Yes, and the first thing done by the first user on the World Wide Web was to post a factoid that wasn’t true.
Switzerland as “peaceful” is an even more ludicrous statement. At exactly the same time as the Borgias were winning notoriety in Italy, the Swiss were aggressively expanding their borders and supplying mercenaries to almost everyone. Their reputation on the battlefield, in particular their refusal to ask for or extend quarter, was fearsome.
Well, there is steel in Middle Earth so the level of technology is at least at crucible steel. Maybe Saruman in his haste to grow and arm his orc army came up with a way to mass produce steel which triggers the industrial revolution after the events of LOTR - the “Sharkey Process” instead of the Bessemer process. The hobbits (who have access to the factories Saruman set up in the Shire) come to dominate the steel industry and Hobbiton becomes the Pittsburgh of Middle Earth.
And their uniforms were fabulous.
Man walks down the street in those pants, you know he’s not afraid of anything.
Of course if LotR is supposed to have actually taken place in our past, then sometime after the death of Aragorn the world regressed to the point that people used stone tools again, and it took millennia for bronze to be reinvented.
That’s one glaring flaw in a lot of high fantasy: the tech is practically space-age compared to what actually existed on Earth circa 3000 BCE.
Yep, collasped society and no real artifacts left behind. The assumption does not really work. But it was a style at the time to discover lost diaries and histories. Tolkien was an author of his time in many ways. Or even a generation before in some styles.
And of course, thanks to Tolkien, plenty of other fantasy writers have taken up that same conceit since him.
It was developed by a Brit who was working at CERN, a research facility in Switzerland, the place who’s peacefulness supposedly destroys innovation. Arguing that creating a research facility that attracts foreign-born innovators doesn’t count as encouraging innovation is simply bizarre; creating places where people who aren’t even in your country come to make innovations is encouraging innovation, not discouraging it with your nasty peaceful ways.
Also, doesn’t a cuckoo clock seem like a pretty complex technological device?
We are talking Middle Earth, not Hogwarts.
Most of middle earth does not possess magic, of those that do, most of it is not that kind of magic.
The only persons in middle earth that possess magic in that magnitude are not of middle earth, they are Miar or Quenya.
Gandalf, Radagast, Saruman, Sauron, Melkor,the Blue etc they are not human dwarvish or elvish nor are they of middle earth, nor are they existent in large numbers.

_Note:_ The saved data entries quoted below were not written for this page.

theorem State.Agree.respond (h : s.Agree s') (q : Response) : AnswerAlike s s' (s.respond q) (s'.respond q) :=
  ⟨⟨q.toWord, rfl, rfl⟩, h.config, h.frameReg, h.frameValid, h.frameStale⟩

theorem State.Agree.keepFrame (h : s.Agree s') (v : FrameVec) (q : Response) :
    AnswerAlike s s' ((s.keepFrame v).respond q) ((s'.keepFrame v).respond q) :=
  ⟨⟨q.toWord, rfl, rfl⟩, h.config, rfl, rfl, rfl⟩

theorem State.Agree.failFrame (h : s.Agree s') (e : RequestError) :
    AnswerAlike s s' (s.failFrame e) (s'.failFrame e) :=
  ⟨⟨e.response.toWord, rfl, rfl⟩, h.config, h.frameReg, h.frameValid, rfl⟩

theorem State.Agree.answerIllegal (h : s.Agree s') (c : Illegal) :
    AnswerAlike s s' (s.answerIllegal c) (s'.answerIllegal c) := by
  unfold State.answerIllegal
  split
  · exact h.failFrame _
  · exact h.respond _

theorem State.Agree.frameReadResponse_eq (h : s.Agree s') : frameReadResponse s = frameReadResponse s' := by
  simp only [frameReadResponse, h.frameReg, h.frameValid, h.frameStale]

theorem State.Agree.exec (h : s.Agree s') (i : Instr) :
    ∃ t t', Machine.exec i s = .next t ∧ Machine.exec i s' = .next t' ∧ AnswerAlike s s' t t' := by
  cases i with
  | bcdEnc v =>
    refine ⟨_, _, execBcdEnc_eq v s, execBcdEnc_eq v s', ?_⟩
    rw [← h.config]
    exact h.respond _
  | frameEnc mi ho d y =>
    simp only [Machine.exec, execFrameEnc, ← h.config]
    cases encodeFrame s.config.bcdWidth.bits mi ho d y with
    | ok v => exact ⟨_, _, rfl, rfl, h.keepFrame v _⟩
    | error e => exact ⟨_, _, rfl, rfl, h.failFrame e⟩
  | frameRead =>
    refine ⟨_, _, execFrameRead_eq s, execFrameRead_eq s', ?_⟩
    rw [← h.frameReadResponse_eq]
    exact h.respond _

theorem State.Agree.serveWord (h : s.Agree s') (w : ReqWord) :
    ∃ t t', Machine.serveWord w s = .next t ∧ Machine.serveWord w s' = .next t' ∧ AnswerAlike s s' t t' := by
  unfold Machine.serveWord
  cases decode w with
  | instr i => exact h.exec i
  | illegal c => exact ⟨_, _, rfl, rfl, h.answerIllegal c⟩

theorem State.Agree.withInputs (h : s.Agree s') (l l' : List Input) : (s.withInputs l).Agree (s'.withInputs l') :=
  ⟨h.config, h.frameReg, h.frameValid, h.frameStale⟩

/-- Agreeing states serve a word alike (10_state.md R17). -/
theorem State.Agree.serves (h : s.Agree s') {t t' : State} {w : ReqWord} {r r' : RespWord} (hs : Serves s w t r)
    (hs' : Serves s' w t' r') : r = r' ∧ t.Agree t' := by
  obtain ⟨rest, -, hw⟩ := hs.exists_serveWord
  obtain ⟨rest', -, hw'⟩ := hs'.exists_serveWord
  obtain ⟨-, -, hr⟩ := hs
  obtain ⟨-, -, hr'⟩ := hs'
  obtain ⟨u, u', hu, hu', ⟨q, hq, hq'⟩, agree⟩ := (h.withInputs rest rest').serveWord w
  cases hu.symm.trans hw
  cases hu'.symm.trans hw'
  simp_all

end Agreeing

end Sys2Proof.Machine
end

section
/-! The statements of 10_state.md R12 to R17 about the state elements and what a request depends on. -/

namespace Sys2Proof

open Sys2Proof.Machine

/-- Settles O18: the response is `bcdEncResponse` of N and VALUE in both states. -/
theorem bcdEncDependsOnValueAndWidthOnly : Obligations.BcdEncDependsOnValueAndWidthOnly := by
  unfold Obligations.BcdEncDependsOnValueAndWidthOnly
  intro v s t hconfig
  refine ⟨(bcdEncResponse s.config.bcdWidth v).toWord, execBcdEnc_eq v s, ?_⟩
  rw [hconfig]
  exact execBcdEnc_eq v t

/-- Settles O40: a served word sets FRAME_VALID or leaves it, and every reset clears it. -/
theorem frameValidIsSetBySuccessAndClearedByReset : Obligations.FrameValidIsSetBySuccessAndClearedByReset := by
  unfold Obligations.FrameValidIsSetBySuccessAndClearedByReset
  refine ⟨rfl, fun _ _ => step_clears_frameValid, ?rises, fun _ _ _ _ h => h.frameValid_of_ok, ?read⟩
  case rises =>
    intro s t h hs ht
    obtain ⟨w, r, served⟩ := step_sets_frameValid h hs ht
    exact ⟨w, r, served, served.frameValid_rises hs ht⟩
  case read =>
    intro s t r h
    rw [h.frameRead_response, respStatus_toWord, frameReadResponse]
    cases s.frameValid <;> rfl

/-- Settles O41: FRAME_STALE follows the three effects of a served word, and FRAME_READ copies it. -/
theorem frameStaleTellsWhetherLastFrameEncFailed : Obligations.FrameStaleTellsWhetherLastFrameEncFailed := by
  unfold Obligations.FrameStaleTellsWhetherLastFrameEncFailed
  refine ⟨rfl, fun _ _ _ _ h => h.frameStale_eq, ?_⟩
  intro s t r h hok
  rw [h.frameRead_response, respStatus_toWord] at hok
  rw [h.frameRead_response, respStale_toWord]
  cases hv : s.frameValid
  · simp [frameReadResponse, hv, Status.code] at hok
  · simp [frameReadResponse, hv]

/-- Settles O43: each instruction has one of the three effects, and BCD_ENC and FRAME_READ only answer. -/
theorem instructionsChangeNothingElse : Obligations.InstructionsChangeNothingElse := by
  unfold Obligations.InstructionsChangeNothingElse
  intro i s t h
  constructor
  · obtain ⟨u, hu, effect⟩ := exec_effect i s
    cases hu.symm.trans h
    exact effect.frame
  · intro hi
    obtain ⟨r, hr⟩ := exec_eq_respond_of_ne_frameEnc hi s
    cases hr.symm.trans h
    exact ⟨rfl, rfl, rfl⟩

/-- Settles O49: a request word has one of the three effects, each with one response. -/
theorem everyRequestIsAnsweredOnce : Obligations.EveryRequestIsAnsweredOnce := by
  unfold Obligations.EveryRequestIsAnsweredOnce
  intro s w rest hi
  obtain ⟨t, ht, effect⟩ := serveWord_effect w (s.withInputs rest)
  obtain ⟨r, hr⟩ := effect.frame
  refine ⟨t, r, ?_, by rw [hr]; rfl, by rw [hr]; rfl⟩
  rw [step, hi]
  exact ht

/-- Settles O51: agreeing states serve the word alike. -/
theorem requestsDependOnThreeElementsOnly : Obligations.RequestsDependOnThreeElementsOnly := by
  unfold Obligations.RequestsDependOnThreeElementsOnly
  intro s s' t t' w r r' hs hs' hconfig hreg hvalid hstale
  have agree : s.Agree s' := ⟨hconfig, hreg, hvalid, hstale⟩
  obtain ⟨hr, after⟩ := agree.serves hs hs'
  exact ⟨hr, after.frameReg, after.frameValid, after.frameStale⟩

end Sys2Proof
end

section
/-! SUPPORT. What one step, and a run of k steps, do to the two ports (20_memory.md R23, R24; 60_exceptions.md R110). -/

namespace Sys2Proof.Machine

theorem step_of_request {s : State} {w : ReqWord} {rest : List Input} (h : s.inputs = .request w :: rest) :
    step s = serveWord w (s.withInputs rest) := by
  rw [step, h]; rfl

theorem serveWord_of_instr {w : ReqWord} {i : Instr} (h : decode w = .instr i) (s : State) :
    serveWord w s = exec i s := by
  rw [serveWord, h]

/-- From s to t the k oldest inputs are taken and the responses `added` are returned: one for each input taken, where
those are all requests. -/
structure Advances (k : Nat) (s t : State) (added : List RespWord) : Prop where
  inputs : t.inputs = s.inputs.drop k
  responses : t.responses = s.responses ++ added
  count : (∀ a ∈ s.inputs.take k, ∃ w, a = .request w) → added.length = min k s.inputs.length

theorem Advances.refl (s : State) : Advances 0 s s [] :=
  ⟨rfl, (List.append_nil _).symm, fun _ => (Nat.zero_min _).symm⟩

theorem Advances.trans {j k : Nat} {s t u : State} {added later : List RespWord} (h : Advances j s t added)
    (h' : Advances k t u later) : Advances (j + k) s u (added ++ later) where
  inputs := by rw [h'.inputs, h.inputs, List.drop_drop]
  responses := by rw [h'.responses, h.responses, List.append_assoc]
  count := by
    intro requests
    rw [List.take_add, ← h.inputs] at requests
    have first := h.count fun a ha => requests a (List.mem_append_left _ ha)
    have second := h'.count fun a ha => requests a (List.mem_append_right _ ha)
    rw [h.inputs, List.length_drop] at second
    rw [List.length_append, first, second]
    omega

/-- Every input is taken, keeps the inputs behind it and the responses before it, and is answered once if it is a
request. -/
theorem takeInput_ports (a : Input) (s : State) : ∃ t added, takeInput a s = .next t ∧ t.inputs = s.inputs
    ∧ t.responses = s.responses ++ added ∧ ((∃ w, a = .request w) → added.length = 1) := by
  cases a with
  | request w =>
    obtain ⟨t, ht, effect⟩ := serveWord_effect w s
    obtain ⟨r, hr⟩ := effect.frame
    exact ⟨t, [r], ht, by rw [hr], by rw [hr], fun _ => rfl⟩
  | reset => exact ⟨s.takeReset, [], rfl, rfl, by simp, by simp⟩
  | resetDuring w =>
    obtain ⟨u, hu, completed⟩ | discarded := serveWordUnderReset_cases w s
    · obtain ⟨v, hv, effect⟩ := serveWord_effect w s.tick
      cases hv.symm.trans hu
      obtain ⟨r, hr⟩ := effect.frame
      exact ⟨u.takeReset, [r], completed, by rw [hr]; rfl, by rw [hr]; rfl, by simp⟩
    · exact ⟨s.tick.takeReset, [], discarded, rfl, by simp, by simp⟩

theorem step_advances (s : State) : ∃ t added, step s = .next t ∧ Advances 1 s t added := by
  cases hi : s.inputs with
  | nil => exact ⟨s, [], by rw [step, hi], by simp [hi], by simp, by simp [hi]⟩
  | cons a rest =>
    obtain ⟨t, added, ht, inputs, responses, once⟩ := takeInput_ports a (s.withInputs rest)
    refine ⟨t, added, by rw [step, hi]; exact ht, by simp [hi, inputs], responses, ?_⟩
    intro requests
    rw [once (requests a (by simp [hi])), hi, List.length_cons]
    omega

theorem run_succ_of_step {M : Host.Core} {s t : M.State} (h : M.step s = .next t) (k : Nat) :
    M.run (k + 1) s = M.run k t := by
  rw [Host.Core.run, h]

/-- A run of k + 1 steps ends with the step from the state that k steps reach. -/
theorem run_succ_of_run {k : Nat} {s t : State} (h : core.run k s = .next t) : core.run (k + 1) s = step t := by
  induction k generalizing s with
  | zero =>
    cases h
    obtain ⟨u, -, hu, -⟩ := step_advances t
    exact (run_succ_of_step (M := core) hu 0).trans hu.symm
  | succ k ih =>
    obtain ⟨u, -, hu, -⟩ := step_advances s
    rw [run_succ_of_step (M := core) hu] at h ⊢
    exact ih h

theorem run_advances (k : Nat) (s : State) : ∃ (t : State) (added : List RespWord),
    core.run k s = .next t ∧ Advances k s t added := by
  induction k with
  | zero => exact ⟨s, [], rfl, .refl s⟩
  | succ k ih =>
    obtain ⟨t, added, ht, first⟩ := ih
    obtain ⟨u, last, hu, next⟩ := step_advances t
    exact ⟨u, added ++ last, (run_succ_of_run ht).trans hu, first.trans next⟩

/-- A request word that is the oldest input is served by the next step. -/
theorem exists_serves {s : State} {w : ReqWord} (h : s.inputs.head? = some (.request w)) : ∃ u r, Serves s w u r := by
  obtain ⟨rest, hi⟩ := List.head?_eq_some_iff.1 h
  obtain ⟨u, r, hu, hr, -⟩ := everyRequestIsAnsweredOnce s w rest hi
  exact ⟨u, r, h, hu, hr⟩

end Sys2Proof.Machine
end

section
/-! The statements of 20_memory.md R23 and R24 about steps and the order of requests. -/

namespace Sys2Proof

open Sys2Proof.Machine

/-- Settles O50: every step takes the oldest input, if there is one, and as many steps as there are inputs take all. -/
theorem allWaitingInputsAreServed : Obligations.AllWaitingInputsAreServed := by
  unfold Obligations.AllWaitingInputsAreServed
  refine ⟨fun s => ?_, fun s => ?_⟩
  · obtain ⟨t, -, ht, -⟩ := step_advances s
    exact ⟨t, ht⟩
  · obtain ⟨t, added, ht, advances⟩ := run_advances s.inputs.length s
    have inputs := advances.inputs
    have count := advances.count
    rw [List.drop_length] at inputs
    rw [List.take_length, Nat.min_self] at count
    exact ⟨t, added, ht, inputs, advances.responses, count⟩

/-- Settles O54: k steps take the k oldest inputs, so input i is the oldest after i steps, and the next step serves
it. -/
theorem inputsAreServedInOrder : Obligations.InputsAreServedInOrder := by
  unfold Obligations.InputsAreServedInOrder
  intro s
  constructor
  · intro k
    obtain ⟨t, added, ht, inputs, responses, count⟩ := run_advances k s
    exact ⟨t, added, ht, inputs, responses, count⟩
  · intro i w hw
    obtain ⟨t, _, ht, advances⟩ := run_advances i s
    have oldest : t.inputs.head? = some (.request w) := by rw [advances.inputs, List.head?_drop, hw]
    obtain ⟨u, r, served⟩ := exists_serves oldest
    have ⟨_, hu, _⟩ := served
    exact ⟨t, u, r, ht, (run_succ_of_run ht).trans hu, served⟩

/-- Settles O44: the step serves the word, and serving it runs what it decodes to. -/
theorem stepRunsTheDecodedInstruction : Obligations.StepRunsTheDecodedInstruction := by
  unfold Obligations.StepRunsTheDecodedInstruction
  intro s w rest i hi hd
  exact (step_of_request hi).trans (serveWord_of_instr hd _)

end Sys2Proof
end

section
/-! SUPPORT. Request words as numbers: the encoder as a sum of fields, the decoder as the four cases of OP, and a word
covered by a row of the opcode table (30_encoding.md R31 to R36, R44). -/

namespace Sys2Proof

open Sys2Proof.Machine

/-- Fields that do not overlap: putting `b` above the bits of `a` adds it at its place. -/
theorem toNat_or_shiftLeft {N : Nat} (a b : BitVec N) (k : Nat) (ha : a.toNat < 2 ^ k) (hb : b.toNat * 2 ^ k < 2 ^ N) :
    (a ||| b <<< k).toNat = a.toNat + b.toNat * 2 ^ k := by
  rw [BitVec.toNat_or, BitVec.toNat_shiftLeft, Nat.shiftLeft_eq, Nat.mod_eq_of_lt hb, Nat.mul_comm, Nat.or_comm,
    ← Nat.two_pow_add_eq_or_of_lt ha, Nat.add_comm]

theorem encode_bcdEnc_toNat (v : Value) : (encode (.bcdEnc v)).toNat = v.toNat * 2 ^ 32 := by
  simp only [encode, BitVec.toNat_shiftLeft, BitVec.toNat_setWidth, Nat.shiftLeft_eq]
  omega

theorem encode_frameEnc_toNat (m h : BitVec 8) (d y : BitVec 16) : (encode (.frameEnc m h d y)).toNat =
    1 + m.toNat * 2 ^ 8 + h.toNat * 2 ^ 16 + d.toNat * 2 ^ 24 + y.toNat * 2 ^ 40 := by
  have one : (0x01#64).toNat = 1 := rfl
  have hm : (m.setWidth 64).toNat = m.toNat := BitVec.toNat_setWidth_of_le (by decide)
  have hh : (h.setWidth 64).toNat = h.toNat := BitVec.toNat_setWidth_of_le (by decide)
  have hd : (d.setWidth 64).toNat = d.toNat := BitVec.toNat_setWidth_of_le (by decide)
  have hy : (y.setWidth 64).toNat = y.toNat := BitVec.toNat_setWidth_of_le (by decide)
  have s1 := toNat_or_shiftLeft 0x01#64 (m.setWidth 64) 8 (by decide) (by omega)
  have s2 := toNat_or_shiftLeft _ (h.setWidth 64) 16 (by rw [s1]; omega) (by omega)
  have s3 := toNat_or_shiftLeft _ (d.setWidth 64) 24 (by rw [s2]; omega) (by omega)
  have s4 := toNat_or_shiftLeft _ (y.setWidth 64) 40 (by rw [s3]; omega) (by omega)
  rw [encode, s4, s3, s2, s1, hm, hh, hd, hy, one]

/-- A field as a number is cut out of the word by division. -/
theorem extractLsb'_eq_ofNat {N : Nat} (w : BitVec N) (a n : Nat) :
    w.extractLsb' a n = BitVec.ofNat n (w.toNat / 2 ^ a) := by
  apply BitVec.eq_of_toNat_eq
  rw [BitVec.extractLsb'_toNat, BitVec.toNat_ofNat, Nat.shiftRight_eq_div_pow]

theorem extractLsb'_eq_zero_iff {N : Nat} (w : BitVec N) (a n : Nat) :
    w.extractLsb' a n = 0#n ↔ w.toNat / 2 ^ a % 2 ^ n = 0 := by
  rw [← BitVec.toNat_inj, extractLsb'_eq_ofNat, BitVec.toNat_ofNat, BitVec.toNat_ofNat, Nat.zero_mod]

theorem reqOp_eq_iff (w : ReqWord) (op : BitVec 2) : reqOp w = op ↔ w.toNat % 4 = op.toNat := by
  rw [← BitVec.toNat_inj, reqOp_toNat]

Sauron is here through following Melkor, no those two would not like anyone challenging their power, even Eru who could break the rules and bitch slap them
through the door of night if that was his way.
They ploy magic by main force, but that is not the norm, they are the exception.
Saruman forgets his place and becomes full of himself and dabbles a bit with it
but never makes it to full retard.
Gandalf and Radagast never use it to influence the world and aside from parlor tricks
make minimal use of it, they are even forbidden to match power for power with the corrupt Maiar.
So magic has little influence on the day to day life of middle earth.
No magic brooms or fireplaces, no spells to fix broken things and clear up messes.
And no all powerful wizards to keep everyone under boot heal.
Even Sauron must resort to raising physical armies and fighting through physical means because even his magic power has sever limits.
he can not rule middle earth using magic only by main force.
Nothing is prevented from happening due to magic.
If anything modern advances in technology don’t exist simply due to lack of need.
The people don’t perceive a need.
They are happy to plow their fields by hand, catch fish by hand etc.
Perhaps even take great pride in it.
They are perhaps a bit unrealistic as modern people go, but it is a story after all.
And it is not like it is without precedent, there have been real times and places where
the people remained mostly the same for a very long time, simply because they were happy as they were and did not feel any drive to make any great changes.
One other very important thing.
Most important thing actually.
The reader does NOT want the world to go making drastic changes.
The reader does not want middle earth to morph into a 1970 global industrial complex
That is not the story they came to read and so it is not the story Tolkien has written.